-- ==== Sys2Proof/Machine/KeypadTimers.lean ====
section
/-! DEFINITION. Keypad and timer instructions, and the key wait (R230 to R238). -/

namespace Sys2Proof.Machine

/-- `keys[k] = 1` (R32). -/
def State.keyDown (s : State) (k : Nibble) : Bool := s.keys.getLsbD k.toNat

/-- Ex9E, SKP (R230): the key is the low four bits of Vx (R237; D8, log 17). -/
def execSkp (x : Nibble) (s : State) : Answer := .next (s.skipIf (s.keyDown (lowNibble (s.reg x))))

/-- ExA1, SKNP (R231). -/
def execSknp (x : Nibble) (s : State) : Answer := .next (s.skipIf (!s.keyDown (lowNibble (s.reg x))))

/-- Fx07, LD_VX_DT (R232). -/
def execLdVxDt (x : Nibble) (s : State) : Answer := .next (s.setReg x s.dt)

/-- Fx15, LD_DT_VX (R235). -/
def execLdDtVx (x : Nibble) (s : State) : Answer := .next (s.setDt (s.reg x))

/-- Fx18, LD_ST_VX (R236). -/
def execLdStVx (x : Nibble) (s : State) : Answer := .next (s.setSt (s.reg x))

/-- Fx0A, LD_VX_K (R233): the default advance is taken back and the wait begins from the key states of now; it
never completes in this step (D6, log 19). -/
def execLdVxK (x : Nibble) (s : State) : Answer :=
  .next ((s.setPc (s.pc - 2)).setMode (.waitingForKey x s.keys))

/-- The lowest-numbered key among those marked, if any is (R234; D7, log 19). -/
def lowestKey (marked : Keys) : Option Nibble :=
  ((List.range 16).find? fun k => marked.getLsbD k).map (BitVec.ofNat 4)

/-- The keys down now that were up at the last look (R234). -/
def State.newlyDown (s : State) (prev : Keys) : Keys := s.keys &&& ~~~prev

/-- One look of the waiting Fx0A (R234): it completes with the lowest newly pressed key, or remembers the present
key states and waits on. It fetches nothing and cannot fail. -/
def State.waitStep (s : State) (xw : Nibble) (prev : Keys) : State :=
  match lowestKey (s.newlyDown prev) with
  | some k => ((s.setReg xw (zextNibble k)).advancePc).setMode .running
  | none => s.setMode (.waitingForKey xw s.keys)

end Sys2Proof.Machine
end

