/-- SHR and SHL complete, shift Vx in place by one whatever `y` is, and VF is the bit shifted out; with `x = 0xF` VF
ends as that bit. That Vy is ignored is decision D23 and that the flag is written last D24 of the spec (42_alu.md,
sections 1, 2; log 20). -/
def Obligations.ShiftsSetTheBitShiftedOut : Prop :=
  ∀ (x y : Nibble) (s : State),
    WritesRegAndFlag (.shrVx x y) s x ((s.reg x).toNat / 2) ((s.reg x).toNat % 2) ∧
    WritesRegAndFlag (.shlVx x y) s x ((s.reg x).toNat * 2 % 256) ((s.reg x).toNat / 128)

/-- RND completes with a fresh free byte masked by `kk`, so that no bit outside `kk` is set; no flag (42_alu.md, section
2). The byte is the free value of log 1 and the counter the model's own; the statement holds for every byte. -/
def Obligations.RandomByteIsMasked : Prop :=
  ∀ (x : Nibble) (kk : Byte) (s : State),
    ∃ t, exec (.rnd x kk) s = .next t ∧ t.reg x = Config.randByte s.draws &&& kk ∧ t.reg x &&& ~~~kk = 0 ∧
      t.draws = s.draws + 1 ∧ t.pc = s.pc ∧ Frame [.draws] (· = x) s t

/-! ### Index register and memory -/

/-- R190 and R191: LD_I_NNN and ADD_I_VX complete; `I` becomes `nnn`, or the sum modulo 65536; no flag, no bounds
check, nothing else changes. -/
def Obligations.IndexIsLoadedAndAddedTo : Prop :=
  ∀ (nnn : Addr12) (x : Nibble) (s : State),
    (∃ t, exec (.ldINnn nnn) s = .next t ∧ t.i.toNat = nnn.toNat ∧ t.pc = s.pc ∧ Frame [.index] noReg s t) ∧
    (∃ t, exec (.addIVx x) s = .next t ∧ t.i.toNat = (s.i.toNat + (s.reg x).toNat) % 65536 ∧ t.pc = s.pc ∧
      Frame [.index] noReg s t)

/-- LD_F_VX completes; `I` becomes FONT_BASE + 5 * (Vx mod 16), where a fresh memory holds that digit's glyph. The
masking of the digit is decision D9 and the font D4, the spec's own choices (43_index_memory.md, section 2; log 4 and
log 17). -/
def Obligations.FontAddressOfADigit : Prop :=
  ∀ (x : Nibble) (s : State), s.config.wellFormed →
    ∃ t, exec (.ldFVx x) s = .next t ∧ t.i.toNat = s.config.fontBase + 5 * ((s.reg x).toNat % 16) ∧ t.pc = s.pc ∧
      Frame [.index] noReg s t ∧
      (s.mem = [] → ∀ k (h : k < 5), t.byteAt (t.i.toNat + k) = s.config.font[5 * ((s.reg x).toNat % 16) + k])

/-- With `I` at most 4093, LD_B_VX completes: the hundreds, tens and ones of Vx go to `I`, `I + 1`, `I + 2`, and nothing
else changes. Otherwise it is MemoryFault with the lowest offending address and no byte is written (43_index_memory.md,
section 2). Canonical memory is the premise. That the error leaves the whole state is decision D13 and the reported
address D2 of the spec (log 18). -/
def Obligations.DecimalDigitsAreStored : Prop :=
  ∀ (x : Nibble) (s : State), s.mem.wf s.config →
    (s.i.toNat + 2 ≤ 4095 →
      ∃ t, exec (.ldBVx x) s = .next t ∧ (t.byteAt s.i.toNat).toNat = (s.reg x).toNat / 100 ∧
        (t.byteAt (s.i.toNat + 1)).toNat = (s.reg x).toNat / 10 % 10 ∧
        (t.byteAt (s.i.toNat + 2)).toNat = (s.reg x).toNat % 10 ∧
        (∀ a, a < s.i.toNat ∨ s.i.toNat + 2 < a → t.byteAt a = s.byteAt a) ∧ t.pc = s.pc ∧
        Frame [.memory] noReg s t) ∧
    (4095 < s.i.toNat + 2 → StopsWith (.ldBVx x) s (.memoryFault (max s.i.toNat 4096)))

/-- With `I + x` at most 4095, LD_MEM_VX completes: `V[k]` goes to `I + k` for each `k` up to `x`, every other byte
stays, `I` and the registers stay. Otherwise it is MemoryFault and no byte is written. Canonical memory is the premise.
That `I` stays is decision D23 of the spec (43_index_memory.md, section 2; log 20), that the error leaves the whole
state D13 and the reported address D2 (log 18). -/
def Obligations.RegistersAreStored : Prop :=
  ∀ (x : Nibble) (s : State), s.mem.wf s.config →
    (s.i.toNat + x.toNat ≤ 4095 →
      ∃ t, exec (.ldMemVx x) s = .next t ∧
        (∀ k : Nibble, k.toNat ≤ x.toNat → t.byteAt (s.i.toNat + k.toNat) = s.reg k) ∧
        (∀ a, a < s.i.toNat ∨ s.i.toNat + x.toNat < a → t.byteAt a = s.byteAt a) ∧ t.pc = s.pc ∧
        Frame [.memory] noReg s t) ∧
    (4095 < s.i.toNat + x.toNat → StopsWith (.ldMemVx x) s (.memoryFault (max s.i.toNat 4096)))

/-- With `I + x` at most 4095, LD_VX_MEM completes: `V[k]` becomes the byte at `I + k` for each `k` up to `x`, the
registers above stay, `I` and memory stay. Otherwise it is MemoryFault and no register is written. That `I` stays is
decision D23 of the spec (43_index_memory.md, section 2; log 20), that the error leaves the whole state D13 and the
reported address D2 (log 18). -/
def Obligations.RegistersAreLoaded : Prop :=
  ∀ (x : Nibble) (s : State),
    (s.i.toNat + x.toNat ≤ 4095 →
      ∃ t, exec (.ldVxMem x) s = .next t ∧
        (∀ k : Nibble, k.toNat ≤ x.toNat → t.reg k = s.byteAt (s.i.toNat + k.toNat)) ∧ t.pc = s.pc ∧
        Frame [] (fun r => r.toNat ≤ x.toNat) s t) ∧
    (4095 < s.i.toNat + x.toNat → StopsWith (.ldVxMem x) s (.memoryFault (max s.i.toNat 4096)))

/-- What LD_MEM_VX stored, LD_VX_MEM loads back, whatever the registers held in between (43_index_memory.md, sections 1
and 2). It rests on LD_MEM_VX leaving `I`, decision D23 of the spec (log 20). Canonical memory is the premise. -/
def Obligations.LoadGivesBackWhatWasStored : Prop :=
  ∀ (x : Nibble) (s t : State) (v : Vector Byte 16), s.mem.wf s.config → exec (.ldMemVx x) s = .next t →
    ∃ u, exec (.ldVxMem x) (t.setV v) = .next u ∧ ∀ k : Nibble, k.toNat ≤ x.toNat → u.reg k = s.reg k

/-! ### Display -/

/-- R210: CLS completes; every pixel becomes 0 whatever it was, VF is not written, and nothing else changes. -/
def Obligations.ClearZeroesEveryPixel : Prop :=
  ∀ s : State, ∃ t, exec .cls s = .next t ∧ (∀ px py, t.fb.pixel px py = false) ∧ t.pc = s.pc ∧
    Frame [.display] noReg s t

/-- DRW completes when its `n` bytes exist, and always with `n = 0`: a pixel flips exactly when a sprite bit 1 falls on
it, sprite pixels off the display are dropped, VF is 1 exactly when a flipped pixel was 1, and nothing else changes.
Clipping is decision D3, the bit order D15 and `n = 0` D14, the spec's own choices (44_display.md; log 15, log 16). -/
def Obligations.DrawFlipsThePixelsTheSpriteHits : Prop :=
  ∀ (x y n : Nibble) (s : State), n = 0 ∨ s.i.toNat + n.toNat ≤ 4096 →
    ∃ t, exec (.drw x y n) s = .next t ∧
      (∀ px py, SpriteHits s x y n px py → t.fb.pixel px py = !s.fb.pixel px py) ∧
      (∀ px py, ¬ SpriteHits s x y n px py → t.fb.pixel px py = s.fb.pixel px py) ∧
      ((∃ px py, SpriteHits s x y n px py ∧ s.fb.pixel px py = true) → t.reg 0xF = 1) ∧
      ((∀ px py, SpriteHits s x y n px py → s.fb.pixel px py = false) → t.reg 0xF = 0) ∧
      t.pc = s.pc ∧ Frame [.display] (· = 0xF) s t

━━━━━━━━━━

The response should hold exactly the lines starting at the line with "(.waitingForKey xw s.keys)" and ending at the line with "State), s.config.wellFormed →", and no other line of the material above.

  | none => s.setMode (.waitingForKey xw s.keys)

end Sys2Proof.Machine
end

/-- SHR and SHL complete, shift Vx in place by one whatever `y` is, and VF is the bit shifted out; with `x = 0xF` VF
ends as that bit. That Vy is ignored is decision D23 and that the flag is written last D24 of the spec (42_alu.md,
sections 1, 2; log 20). -/
def Obligations.ShiftsSetTheBitShiftedOut : Prop :=
  ∀ (x y : Nibble) (s : State),
    WritesRegAndFlag (.shrVx x y) s x ((s.reg x).toNat / 2) ((s.reg x).toNat % 2) ∧
    WritesRegAndFlag (.shlVx x y) s x ((s.reg x).toNat * 2 % 256) ((s.reg x).toNat / 128)

/-- RND completes with a fresh free byte masked by `kk`, so that no bit outside `kk` is set; no flag (42_alu.md, section
2). The byte is the free value of log 1 and the counter the model's own; the statement holds for every byte. -/
def Obligations.RandomByteIsMasked : Prop :=
  ∀ (x : Nibble) (kk : Byte) (s : State),
    ∃ t, exec (.rnd x kk) s = .next t ∧ t.reg x = Config.randByte s.draws &&& kk ∧ t.reg x &&& ~~~kk = 0 ∧
      t.draws = s.draws + 1 ∧ t.pc = s.pc ∧ Frame [.draws] (· = x) s t

/-! ### Index register and memory -/

/-- R190 and R191: LD_I_NNN and ADD_I_VX complete; `I` becomes `nnn`, or the sum modulo 65536; no flag, no bounds
check, nothing else changes. -/
def Obligations.IndexIsLoadedAndAddedTo : Prop :=
  ∀ (nnn : Addr12) (x : Nibble) (s : State),
    (∃ t, exec (.ldINnn nnn) s = .next t ∧ t.i.toNat = nnn.toNat ∧ t.pc = s.pc ∧ Frame [.index] noReg s t) ∧
    (∃ t, exec (.addIVx x) s = .next t ∧ t.i.toNat = (s.i.toNat + (s.reg x).toNat) % 65536 ∧ t.pc = s.pc ∧
      Frame [.index] noReg s t)

/-- LD_F_VX completes; `I` becomes FONT_BASE + 5 * (Vx mod 16), where a fresh memory holds that digit's glyph. The
masking of the digit is decision D9 and the font D4, the spec's own choices (43_index_memory.md, section 2; log 4 and
log 17). -/
def Obligations.FontAddressOfADigit : Prop :=
  ∀ (x : Nibble) (s : State), s.config.wellFormed →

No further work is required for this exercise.